This is a benchmark that covers many widely distributed libraries and functions, which consume a considerable amount of CPU cycles in the datacenter.
WDLBench and its job information are located in separate files. To use it (install, run, list, etc.), please always specify the path:
./benchpress_cli.py -b wdl install|run|list|others ...
./benchpress_cli.py -b wdl install folly_single_core
As of 2024 Q3, we have three libraries included -- folly
, lzbench
, and openssl
,
each can run on a single core or all cores.
for folly
, the user can choose to run them all together (i.e., run all microbenchmarks with one DCPerf run) or individually (i.e., one microbenchmark per DCPerf run) with different jobs.
./benchpress_cli.py -b wdl run folly_single_core|folly_all_core|folly_multi-thread
./benchpress_cli.py -b wdl run folly_individual -i '{"name": "function_name"}'
for list of functions to run then individually, see list of benchmarks in folly.
For lzbench
and openssl
, the user can pass parameters to select how to run them.

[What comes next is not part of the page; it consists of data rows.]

/-- The time page (R530). -/
def timeRows : List RegRow :=
  [ ro64 0x100, ro64 0x108, rwl 0x110 0x3E8 (bitsM 19 0) [inRange 19 0 1 1000000], rwl 0x114 0 0xFF, ro64 0x118,
    rw 0x120 0 (bitsM 3 0 + bitsM 10 8 + bitsM 14 12) [inRange 1 0 0 2, inRange 3 2 0 1, inRange 10 8 0 5, inRange 14 12 0 5], rw 0x124 0x7F (bitsM 19 0) ] ++
  clkBlockRows 0 ++ clkBlockRows 1 ++ clkBlockRows 2 ++
  [ rw 0x200 4 0xD [inRange 3 2 0 2], rw 0x204 0x3C (bitsM 8 0 + bitsM 16 16) [inRange 8 0 1 480], rw64 0x208, ro 0x210,
    ro 0x214, rc 0x218, rw 0x21C 0x2710 (bitsM 19 0), ro64 0x220 ]

/-- A layer block of a head; of L0 only GALPHA (R470). -/
def layerRows (k : Nat) : List RegRow :=
  let b := 0x200 + 0x40 * k
  let m64 : FieldRule := ⟨23, 0, fun v => v % 64 == 0⟩
  if k = 0 then [ rw b 0xFF00 0xFF00 ] else
  [ rw b 0xFF00 (if k = 3 then 0xFFFF else 0xFF1F) ([inRange 2 1 0 1] ++ (if k = 3 then [inRange 7 5 0 4] else [])),
    rw (b + 0x04) 0, rw (b + 0x08) 0, rw (b + 0x0C) 0 (bitsM 23 0) [m64], rw64 (b + 0x10) (bitsM 39 6),
    rw64 (b + 0x18) (bitsM 39 6), rw (b + 0x20) 0 (bitsM 23 0) [m64], rw (b + 0x24) 0, rw64 (b + 0x28) (bitsM 39 6),
    rw (b + 0x30) 0 0xFFFF ]

/-- A head page (R470, R471). -/
def headRows : List RegRow :=
  [ rw 0x100 0x000E011A (bitsM 12 0 + bitsM 19 16) [inRange 4 0 0 0x1A, inRange 7 6 0 2, inRange 9 8 0 2, inRange 17 16 0 2],
    rw 0x104 0 7, ro 0x108, ro 0x10C, rw64 0x110, ro 0x118, ro 0x11C, rw 0x120 0 (bitsM 29 0), ro 0x124, ro 0x128, ro 0x12C ] ++
  layerRows 0 ++ layerRows 1 ++ layerRows 2 ++ layerRows 3

/-- The ingress, flow, camera and SPI pages (R499, R500, R503, R504). -/
def ingressRows (i : Nat) : List RegRow :=
  if i < 0x10 then
    [ ro 0x100, rw 0x104 1 7, rw64 0x108 (bitsM 47 0), rw 0x110 0, rc 0x114, ro64 0x118 ]
  else if i < 0x20 then
    [ rw 0x100 0 (bitsM 22 0), rw 0x104 0, rw 0x108 0, rw 0x10C 0, rwN 0x110 3 0, rw 0x11C 0 0xFFFF, rw 0x120 0x000105DC,
      rw 0x124 0, rw 0x128 0x7D0 0xFFFF, rw 0x12C 0x1000 0x1FFF, ro 0x130, ro 0x134, ro64 0x138, rc 0x140, rc 0x144 ]
  else if i < 0x24 then
    [ rw 0x100 0x09C40002 (bitsM 5 0 + bitsM 27 16), ro 0x104, ro 0x108, rc 0x10C, rc 0x110 ]
  else
    [ rw 0x100 0x400 (bitsM 2 0 + bitsM 15 8), rw 0x104 0xC00 (bitsM 2 0 + bitsM 12 8), rw 0x108 0, rw 0x10C 0x3E8 (bitsM 19 0),
      rw 0x110 0 (bitsM 26 6), ro 0x114, ro 0x118, rc 0x11C, rc 0x120 ]

/-- The assay pages (R415, R416, R418). -/
def assayRows (i : Nat) : List RegRow :=
  if i < 4 then
    [ rw 0x100 0 (bitsM 10 0) [inRange 1 0 0 2], rw 0x104 0x04B00780 (bitsM 12 0 + bitsM 28 16)
        [inRange 12 0 64 4096, inRange 28 16 64 4095],
      rw 0x108 0 (bitsM 26 6), rw 0x10C 0x40 0x7F [inRange 6 0 1 64], rw 0x110 0 (bitsM 14 0 + bitsM 27 16),
      rw 0x114 0x400, rw 0x118 0x10, rw 0x11C 0x00CC0040 (bitsM 8 0 + bitsM 23 16) [inRange 8 0 0 256],
      rw 0x120 0x2010 (bitsM 6 0 + bitsM 14 8) [inRange 6 0 1 127, inRange 14 8 1 127], rw 0x124 0 (bitsM 26 5),
      ro 0x128, ro 0x12C, ro 0x130 ]
  else [ ro 0x100, ro 0x104 ]

/-- The tiler and sorter pages (R281, R442). -/
def rasterRows (i : Nat) : List RegRow :=
  if i < 2 then [ wo64 0x100, ro 0x108, ro 0x10C, wo 0x110, ro 0x114, ro 0x118 ]
  else [ wo64 0x100, ro 0x108, ro 0x10C, wo 0x110 ]

/-- An Adit page (R555); the sessions and the recovery function stand on the page of port 0. -/
def aditRows (i : Nat) : List RegRow :=
  [ rw 0x100 0 (bitsM 0 0 + bitsM 20 4), ro 0x104, rw64 0x108 (bitsM 47 0), rw 0x110 0, rw 0x114 0xB810 0xFFFF, ro64 0x118,
    rc 0x120, rc 0x124, rw64 0x128, rw 0x130 0x000F4240 (bitsM 29 0),
    rw 0x134 1 0x7F, wo 0x138, rw 0x13C 0 (bitsM 21 0) [inRange 21 0 0 1875000],
    rw 0x140 0 (bitsM 21 0) [inRange 21 0 0 1875000], rwN 0x200 64 0xFF ] ++
  if i = 0 then
  [ ⟨0x300, 8, 16, .ro, false, fun _ => 0, 0, []⟩, ⟨0x304, 8, 16, .ro, false, fun _ => 0, 0, []⟩,
    ⟨0x308, 8, 16, .ro, false, fun _ => 0, 0, []⟩, ⟨0x30C, 8, 16, .ro, false, fun _ => 0, 0, []⟩,
    rw 0x380 0x03E81000 (bitsM 0 0 + bitsM 13 8 + bitsM 31 16) [inRange 13 8 2 32, inRange 31 16 1 65535], ro 0x384, rc 0x388,
    rc 0x38C ]
  else []

/-- A winze page (R47). -/
def winzeRows : List RegRow :=
  [ rwN 0x100 16 0, wo 0x140, ro 0x144, ro 0x148, ro 0x14C 7, rwl 0x150 0x3F3F 0x13F3F ]

/-- A crosscut page (R581), with the pair and broadcast block on port N (R582). -/
def crosscutRows (i : Nat) : List RegRow :=
  [ rwl 0x100 0 3 [inRange 1 0 0 2], ro 0x104, wo 0x108, rc 0x10C 3, ro64 0x118, ro64 0x120, ro64 0x128, ro 0x130 ] ++
  if i = 0 then
    [ rw 0x200 0 0xF3, ro 0x204, ro 0x208, rw 0x210 0 0xFFFF, rw64 0x218 (bitsM 39 4), rw64 0x220, rw64 0x228, rw64 0x230,
      wo 0x238, ro 0x23C ]
  else []

/-- Reset of MG_BASE, MG_LIMIT and MG_ATTR: grants 0 and 1 open DRAM and the galleries to the sessions (R607). -/
def mgReset (what k : Nat) : Nat :=
  match k, what with
  | 0, 0 => 0
  | 0, 1 => 0x0BEFFF0000
  | 1, 0 => 0x4000000000
  | 1, 1 => 0x4007FF0000
  | 0, _ => 0xFF07
  | 1, _ => 0xFF07
  | _, _ => 0

/-- Bits 0x00 and 0x01 of an access entry stay set (R599). -/
def accRule : FieldRule := ⟨63, 0, fun v => v % 4 == 3⟩

/-- The boot and security page (R607). -/
def bootRows : List RegRow :=
  [ ro 0x100, ⟨0x104, 1, 4, .w1s, false, fun _ => 0, 1, []⟩, ro64 0x108, ro64 0x110, ro 0x118, ro 0x11C, roN 0x120 16,
    roN 0x160 8, rwl 0x180 1 0xFF, rw 0x184 0, wo 0x188, ro 0x18C, rw64 0x190 (bitsM 39 6), rw 0x198 0 (bitsM 25 0), wo 0x19C,
    ro 0x1A0, wo 0x1A4, ro 0x1A8, rw64 0x1B0 (bitsM 39 12), ro 0x1B8, ro 0x1BC, rwN 0x1C0 8 0, roN 0x1E0 17, wo 0x224,
    rwl64 0x300 16 8 0xFFFFFFFFFFFFFFFF (fun _ => 0xFFFFFFFF0000FF0F) [accRule],
    rwl64 0x380 16 8 0xFFFFFFFFFFFFFFFF (fun _ => 0xFFFFFFFF0000FF0F) [accRule],
    rwl64 0x400 16 32 (bitsM 39 16) (mgReset 0), rwl64 0x408 16 32 (bitsM 39 16) (mgReset 1),
    ⟨0x410, 16, 32, .rwl, false, mgReset 2, bitsM 2 0 + bitsM 20 8, []⟩ ]

/-- The power page (R630). -/
def powerRows : List RegRow :=
  [ rw 0x100 0 3 [inRange 1 0 0 2], ro 0x104, rw 0x108 0x04004FFF (bitsM 27 1), ro 0x10C 0x04004FFF,
    rw 0x110 0x0FFFFFFF (bitsM 27 0), wo 0x114, ro 0x118 1, rw 0x180 0x0FFFFFFF (bitsM 27 0), rw 0x184 0x0407F801 (bitsM 27 0),
    rw 0x188 0x0069645F (bitsM 23 0) [⟨23, 0, fun v => decide (fld v 7 0 < fld v 15 8) && decide (fld v 15 8 < fld v 23 16)⟩],
    rw 0x18C 0x6405 (bitsM 23 0) [inRange 23 8 1 65535] ]

/-- The monitor page (R652). -/
def monitorRows : List RegRow := [ roN 0x100 16, roN 0x140 24, rwl 0x1A0 0x3C1E 0xFFFF ]

/-- The canary page (R649). -/
def canaryRows : List RegRow :=
  [ rwl 0x100 0x00131405 (bitsM 20 0) [inRange 7 0 2 255, inRange 15 8 2 255, inRange 19 16 1 15], ro 0x104, ro 0x108, ro 0x10C,
    ro 0x110, ro 0x114 7 ]

/-- The sump page (R638). -/
def sumpRows : List RegRow := [ ro 0x100, ro 0x104, rw 0x108 0 0xFFF, wo 0x10C, ro 0x110, roN 0x120 8 ]

/-- The block-specific rows of a page. -/
def blockRows (p : Nat) : List RegRow :=
  let i := pInst p
  match pClass p with
  | 0x0 => if i = 0 then deviceRows else cageRows
  | 0x1 => if i = 2 then [ ro 0x100, rw 0x104 0x1801 (bitsM 0 0 + bitsM 15 8) [inRange 15 8 1 255], rc 0x108, rc 0x10C, ro64 0x110,
      ro 0x118, rc 0x120 8 ] else []
  | 0x2 => [ ro 0x100, rc 0x104, ro 0x108, wo 0x10C, wo 0x110, roN 0x200 128 ]
  | 0x3 => [ ro 0x100 ]
  | 0x4 => faceRows
  | 0x5 => [ ro 0x100, ro64 0x108, ro 0x110 ]
  | 0x6 => headRows
  | 0x7 => ingressRows i
  | 0x8 => assayRows i
  | 0x9 => rasterRows i
  | 0xA => if i = 0 then timeRows else [ rw 0x100 0, ro 0x104, ro64 0x108, ro 0x110, ro64 0x118, ro 0x120, wo 0x124 ]
  | 0xB => aditRows i
  | 0xC => winzeRows
  | 0xD => crosscutRows i
  | 0xE => bootRows
  | 0xF => match i with
    | 0 => powerRows
    | 1 => clockRows
    | 2 => monitorRows
    | 3 => canaryRows
    | _ => sumpRows
  | _ => []

/-- Every row of a page. -/
def pageRows (p : Nat) : List RegRow := headerRows p ++ (if pageUnit p then unitRows else []) ++ blockRows p

/-- The register at an offset of a page, if the map assigns it. -/
def regAt (p off : Nat) : Option RegAt :=
  findReg (if off < 0x50 then headerRows p else if off < 0x100 then (if pageUnit p then unitRows else []) else blockRows p) off

/-- Key of a register word in the register file. -/
def regKey (p off : Nat) : Nat := p * 1024 + off / 4

/-- Reset value of a register word; 0 where the map assigns none (R8). -/
def regReset (k : Nat) : Word :=
  match regAt (k / 1024) (4 * (k % 1024)) with
  | none => 0
  | some r => let v := r.row.reset r.idx; BitVec.ofNat 32 (if r.high then v / 2 ^ 32 else v)

/-- A register word belongs to the protection set-up (R5, RWL). -/
def isRwl (p off : Nat) : Bool := match regAt p off with
  | some r => r.row.acc == .rwl
  | none => false

end Sys2Proof.Machine
end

./benchpress_cli.py -b wdl run lzbench -i '{"type": "single_core|all_core"}'
./benchpress_cli.py -b wdl run openssl -i '{"type": "single_core|all_core"}'
For lzbench
and openssl
, the user can also pass the algo
parameter to specify the algorithm used, for lzbench
, the default algorithm is zstd
, while for openssl
, the default algorithm is ctr
(aes-256-ctr
).
name | Description | catagories |
concurrency_concurrent_hash_map_benchmark | multiple common operations of the folly::ConcurrentHashMap data structure | multi-thread (locks, mutex, etc.) |
stats_digest_builder_benchmark | append operations to a single DigestBuilder buffer from multiple threads | multi-thread (locks, mutex, etc.) |
event_base_benchmark | tests on and off speed of EventBase class, a wrapper of all async I/O processing functionalities | single_core |
fibers_fibers_benchmark | multiple common operations of FiberManager, which allows semi-parallel task execution on the same thread | single_core |
function_benchmark | evaluates function call performance | single_core |
hash_hash_benchmark | evaluates speed of three hash functions: SpookyHashV2, FNV64, and MurmurHash | single_core |
hash_maps_bench | multiple common operations of the F14 map data structure | single_core |
iobuf_benchmark | multiple common operations of IOBuf, which manages heap-allocated byte buffers. | single_core |
lt_hash_benchmark | evaluates speed of the lt hash function, which is common in crypto | single_core, all_core |
memcpy_benchmark | measures and compares memcpy from glibc and folly on vairous sizes | single_core, all_core |
memset_benchmark | measures and compares memset from glibc and folly on vairous sizes | single_core, all_core |
random_benchmark | evaluates speed of various random number generation functions | single_core, all_core |
small_locks_benchmark | evaluates performance of multi-thread locks, mutex, atomic operations, etc. | multi-thread (locks, mutex, etc.) |
ProtocolBench | evaluates performance of various thrift RPC protocol operations | single_core, all_core |
For now, for each benchmark, we report the results in the out_name.json
file in benchmark_metrics_<uuid>
folder. In the JSON file,
the keys are the items run in the benchmark, and the values are the corresponding performance
numbers (typically throughput (iterations per second)).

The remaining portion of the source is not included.